Lista Pet é o apelido dado à lista de animais silvestres nativos que poderiam ser criados como animais de estimação. A referida lista foi proposta pela Resolução Conama nº 394/2007 e estabelece os critérios a serem considerados para a determinação das espécies da fauna silvestre brasileira cuja criação e comercialização poderia ser permitida como animais de estimação. A resolução determinava que o IBAMA deveria elaborar a tal lista. Apesar de tal lista ter sido proposta, acabou não sendo editada e hoje encontra-se em discussão no Ministério do Meio Ambiente com representantes do IBAMA e dos órgãos estaduais de meio ambiente.
Sem discutirmos a formatação de uma Lista Pet, associado à passagem da gestão de fauna para os órgãos estaduais de Meio Ambiente – OEMA em 2011, corremos o risco de enfrentarmos 27 autorizações distintas a depender do estado ou do Distrito Federal. Também corremos o risco de que um técnico autorizado libere para domesticação, como animal de estimação, uma espécie tão absurda como, por exemplo, um jacaré-açu. Não nos esqueçamos que hoje já existem criadouros autorizados e que vendem animais silvestres no Brasil.

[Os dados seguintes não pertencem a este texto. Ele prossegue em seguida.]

-- ==== Sys2Proof/Certificates/Slice0/Obligations.lean ====
section
/-!
DEFINITION. The statements about the model, from the numbered rules of the specification.
-/

namespace Sys2Proof.Claims

open Sys2Proof.Machine

/-! The registers and the effect that R83 to R98 give an instruction. A row is the header, the registers named, and the
registers of the context afterwards. -/

abbrev Row := Hdr × List Use × (Ctx → Ctx)

/-- The form of R83: gD from gA and gB or the immediate. -/
def twoSource (h : Hdr) (d a : Reg) (b : Src) (f : W64 → W64 → W64) : Option Row :=
  some (h, rG a :: wG d :: rS b, fun c => c.wg d (f (c.rg a) (c.rs b)))

/-- The form of R87: gD from gA. -/
def oneSource (h : Hdr) (d a : Reg) (f : W64 → W64) : Option Row := some (h, [rG a, wG d], fun c => c.wg d (f (c.rg a)))

/-- R84, as its text goes. -/
def quotient (signed : Bool) (a b : W64) : W64 :=
  if b = 0 then 0xFFFFFFFFFFFFFFFF#64
  else if signed then (if a = 0x8000000000000000#64 ∧ b.toInt = -1 then 0x8000000000000000#64 else BitVec.ofInt 64 (a.toInt.tdiv b.toInt))
  else BitVec.ofNat 64 (a.toNat / b.toNat)
def remainder (signed : Bool) (a b : W64) : W64 :=
  if b = 0 then a
  else if signed then (if a = 0x8000000000000000#64 ∧ b.toInt = -1 then 0 else a - BitVec.ofInt 64 (a.toInt.tdiv b.toInt) * b)
  else a - BitVec.ofNat 64 (a.toNat / b.toNat) * b

/-- R83, R84: integer arithmetic. -/
def arithmetic : Instr → Option Row
  | .add h d a b => twoSource h d a b fun x y => BitVec.ofNat 64 (x.toNat + y.toNat)
  | .sub h d a b => twoSource h d a b fun x y => BitVec.ofInt 64 (x.toInt - y.toInt)
  | .mul h d a b => twoSource h d a b fun x y => BitVec.ofNat 64 (x.toNat * y.toNat)
  | .mulh h d a b => twoSource h d a b fun x y => (BitVec.ofInt 128 (x.toInt * y.toInt)).extractLsb' 64 64
  | .mulhn h d a b => twoSource h d a b fun x y => (BitVec.ofNat 128 (x.toNat * y.toNat)).extractLsb' 64 64
  | .div h d a b => twoSource h d a b (quotient true)
  | .divn h d a b => twoSource h d a b (quotient false)
  | .rem h d a b => twoSource h d a b (remainder true)
  | .remn h d a b => twoSource h d a b (remainder false)
  | _ => none
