-- ==== Sys2Proof/Laws/Exec.lean ====
section
/-!
SUPPORT. One equation per arm of exec: the meaning that it calls.
-/

namespace Sys2Proof.Machine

Assim, a discussão de uma Lista Pet deve ser cogitada até que tramite o PL nº 4.705/2020 em sua plenitude. Mas esta precisa ser obrigatoriamente elaborada com base em critérios técnicos e sem a interferência de interesses políticos ou econômicos advindos dos próprios criadores – afinal, a Lista Pet é uma norma ambiental, não comercial. Dentre os critérios propostos pela resolução Conama nº 394/2007, podemos agrupá-los em segurança contra acidentes causados pelos animais, segurança contra abandono ou fuga e o subsequente risco iminente para ecossistemas, segurança contra zoonoses e segurança à manutenção do bem-estar dos animais. Preocupa muito, contudo, que na atual discussão desses critérios o tópico bem-estar dos animais tenha sido suprimida. Um absurdo! Ao suprimir o critério do bem-estar dessa discussão, uma espécie poderá ser incluída na Lista Pet sem que haja real possibilidade de serem implementadas as condições mínimas para sua manutenção em cativeiro - por exemplo, a manutenção de um papagaio mantido em gaiola onde este não possa voar.
A Lista Pet aparenta legitimar a exploração comercial de espécies silvestres, contudo, é importante reconhecer que esta legitimação já existe em virtude da Lei nº 5.197/67. Assim, a Lista Pet, se elaborada com base em critérios técnicos, limitará quantitativamente as espécies que poderão ser exploradas e, principalmente, se forem adotados critérios de bem-estar animal, poderemos garantir a estes animais o mínimo de condições para que estes vivam em cativeiro. Friso que a abolição do cativeiro e da criação comercial desses animais não deixa de ser a meta perseguida. Nesse interim, não podemos abandonar a luta por melhores condições daqueles que, infelizmente, já estão enjaulados à revelia.